In a list of lousy ways to go, dying of thirst is right up there.

That’s because your brain, your heart, your muscles, and many organs are more than 70 percent water. Your lungs, more than 80 percent. Even bones are nearly one-third water.

Our bodies are essentially big water balloons, using water in every part, for every function.

Water carries oxygen and nutrients into cells, and carries waste away.

It helps regulate body temperature through sweating.

It cushions joints, the brain, the spinal cord, and babies in the womb.

Water lubricates your eyes, mouth, and mucous membranes. It allows the kidneys, liver, and intestines to flush out waste.

And it’s the main ingredient in blood.

All this means that as you lose water, pretty much everything suffers. The biggest problem is shrinkage of the brain cells.

At just 2 percent water loss, your cognitive function declines. At 3 to 4 percent, you’d begin to experience headaches, which would get worse till 5 to 8 percent, when you’d get dizzy and fatigued.

If your level falls to 10 percent, you could become severely confused and even have a seizure.

Somewhere between 15 and 25 percent water loss, you’d become unconscious.

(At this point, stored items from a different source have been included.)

-- ==== Sys2Proof/Tests/Slice0.lean ====
section
/-! SUPPORT. Tests whose expected values are the spec's own vectors (95_test_vectors) and examples, and, for every statement with
hypotheses, a state that meets them. -/

namespace Sys2Proof.Tests

open Sys2Proof Sys2Proof.Machine

/-! ## Fixtures (95_test_vectors section 1) -/

/-- The configuration TST with the bank LIN. -/
def tst : Config where
  capInLog2 := 4
  capFbLog2 := 4
  taps := 4
  bankLog2 := 1
  coefFrac := 24
  coef := linBank 4 1 24
  minGrainSize := 2
  maxGrainSize := 8
  smoothK := 32768
  smoothShift := 16
  resetTarget := 8
  win := hannTable
  grainCount := 2

/-- TST after `INIT 0x20000000, 0x20000040` on zeroed memory. -/
def tstInit : State :=
  { State.launch tst [] [] with status := 1, baseIn := 0x20000000, baseFb := 0x20000040 }

/-- REF after `INIT 0x20000000, 0x20020000` on zeroed memory. -/
def refInit : State := { State.reset with status := 1, baseIn := 0x20000000, baseFb := 0x20020000 }

/-- REF at power-on. -/
def refOn : State := State.reset

/-- Program P2 after the UPDATE of tick 6: IN index `k` holds q(16 - k) for `k` in 9..15. -/
def tstRun : State :=
  { tstInit with
    wpIn := 9, wpFb := 9
    grain0 := ⟨0x10000000, 0x4000000, 0, 9, 4⟩, grain1 := ⟨0x8000000, 0x4000000, 2, 11, 4⟩
    mem := [(0x20000027, 7), (0x2000002B, 6), (0x2000002F, 5), (0x20000033, 4), (0x20000037, 3), (0x2000003B, 2),
      (0x2000003F, 1)] }

/-- The state of a next outcome. -/
def stateOf : Result → Option State
  | .next s => some s
  | .fault _ => none
  | .refused _ => none

/-- A field of the state a command leaves. -/
def after {α : Type} (i : Instr) (s : State) (f : State → α) : Option α := (stateOf (exec i s)).map f

/-! ## WellFormed: each check refuses an ill-formed term -/

theorem test_ref_accepted : Config.ref.accepted = true := by decide
theorem test_tst_accepted : tst.accepted = true := by decide
theorem test_cap_in_31_refused : { tst with capInLog2 := 31 }.accepted = false := by decide
theorem test_taps_odd_refused : ¬ { tst with taps := 3 }.TapsOk := by decide
theorem test_bank_shape_refused : ¬ { tst with coef := linBank 4 0 24 }.BankOk := by decide
theorem test_min_size_1_refused : ¬ { tst with minGrainSize := 1 }.SizesOk := by decide
theorem test_smooth_k_too_big_refused : ¬ { tst with smoothK := 65536 }.SmoothOk := by decide
theorem test_reset_target_9_refused : ¬ { tst with resetTarget := 9 }.ResetTargetOk := by decide
theorem test_grain_count_3_refused : { tst with grainCount := 3 }.accepted = false := by decide
theorem test_small_fb_ring_refused : ¬ { tst with capFbLog2 := 3 }.OldestTapFits := by decide
theorem test_newest_tap_refused : ¬ { tst with taps := 6 }.NewestTapFits := by decide
theorem test_small_in_ring_refused : ¬ { tst with capInLog2 := 3 }.OldestGrainReadFits := by decide
theorem test_q_of_a_tenth_refused : (AsmOperand.q 1 1).wellFormed = false := by decide
theorem test_decimal_2_32_refused : (AsmOperand.dec (2 ^ 32)).wellFormed = false := by decide
theorem test_hex_2_32_refused : (AsmOperand.hex (2 ^ 32)).wellFormed = false := by decide
theorem test_every_command_wellFormed : (Instr.push 0xFFFFFFFF 0).wellFormed = true := by decide
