-- ==== Sys2Proof/Machine/CellArith.lean ====
section
/-! DEFINITION. The cell arithmetic instructions (44_cell_arith.md): one on the current cell, modulo 256, no error
(R212). -/

namespace Sys2Proof.Machine

/-- Increment (R210). -/
def execIncrement (s : State) : Result :=
  s.onCell fun v => .next (s.writeCell (v + 1)).advance

/-- Decrement (R211). -/
def execDecrement (s : State) : Result :=
  s.onCell fun v => .next (s.writeCell (v - 1)).advance

end Sys2Proof.Machine
end

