-- ==== Sys2Proof/Machine/Pointer.lean ====
section
/-! DEFINITION. The pointer instructions (43_pointer.md). -/

namespace Sys2Proof.Machine

/-- The move right would leave a bounded tape (R200). -/
def State.atTapeEnd (s : State) : Bool :=
  match s.cfg.tapeCells with
  | none => false
  | some n => decide (s.dp + 1 ≥ n)

/-- MoveRight (R200). -/
def execMoveRight (s : State) : Result :=
  if s.atTapeEnd then .next (s.raise (.tapeOverflow s.ip s.dp))
  else .next (s.moveTo (s.dp + 1)).advance

/-- MoveLeft (R201). -/
def execMoveLeft (s : State) : Result :=
  if s.dp = 0 then
    match s.cfg.underflowPolicy with
    | .fault => .next (s.raise (.tapeUnderflow s.ip))
    | .clamp => .next s.advance
  else .next (s.moveTo (s.dp - 1)).advance

end Sys2Proof.Machine
end

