-- ==== Sys2Proof/Laws/PerInstr.lean ====
section
/-! SUPPORT. One lemma per constructor of Instr. -/

namespace Sys2Proof.Laws.TableRoundTrip

/-- Under DT0 the table word of the instruction, which the encoder writes, decodes to the instruction (R96, R102). -/
def Statement (i : Instr) : Prop := decodeTableWord 32 (encodeWord DeltaTable.dt0 i).toNat = some i

theorem moveRight : Statement .moveRight := by unfold Statement; decide
theorem moveLeft : Statement .moveLeft := by unfold Statement; decide
theorem increment : Statement .increment := by unfold Statement; decide
theorem decrement : Statement .decrement := by unfold Statement; decide
theorem output : Statement .output := by unfold Statement; decide
theorem input : Statement .input := by unfold Statement; decide
theorem loopOpen : Statement .loopOpen := by unfold Statement; decide
theorem loopClose : Statement .loopClose := by unfold Statement; decide
theorem endOfProgram : Statement .endOfProgram := by unfold Statement; decide
theorem continuation : Statement .continuation := by unfold Statement; decide

end Sys2Proof.Laws.TableRoundTrip
end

And finally, your brain shrinks enough to disconnect from the skull.

Not pleasant at all.

The cure, though, is simple. Stay well hydrated. In our bodies, as on our planet, water is precious.


Background: Water of Life

Synopsis: Water is so essential to life that scientists have never discovered an organism that can live without it. People have lived for up to six weeks without food, but without water most people can only last a few days. How does water keep us alive?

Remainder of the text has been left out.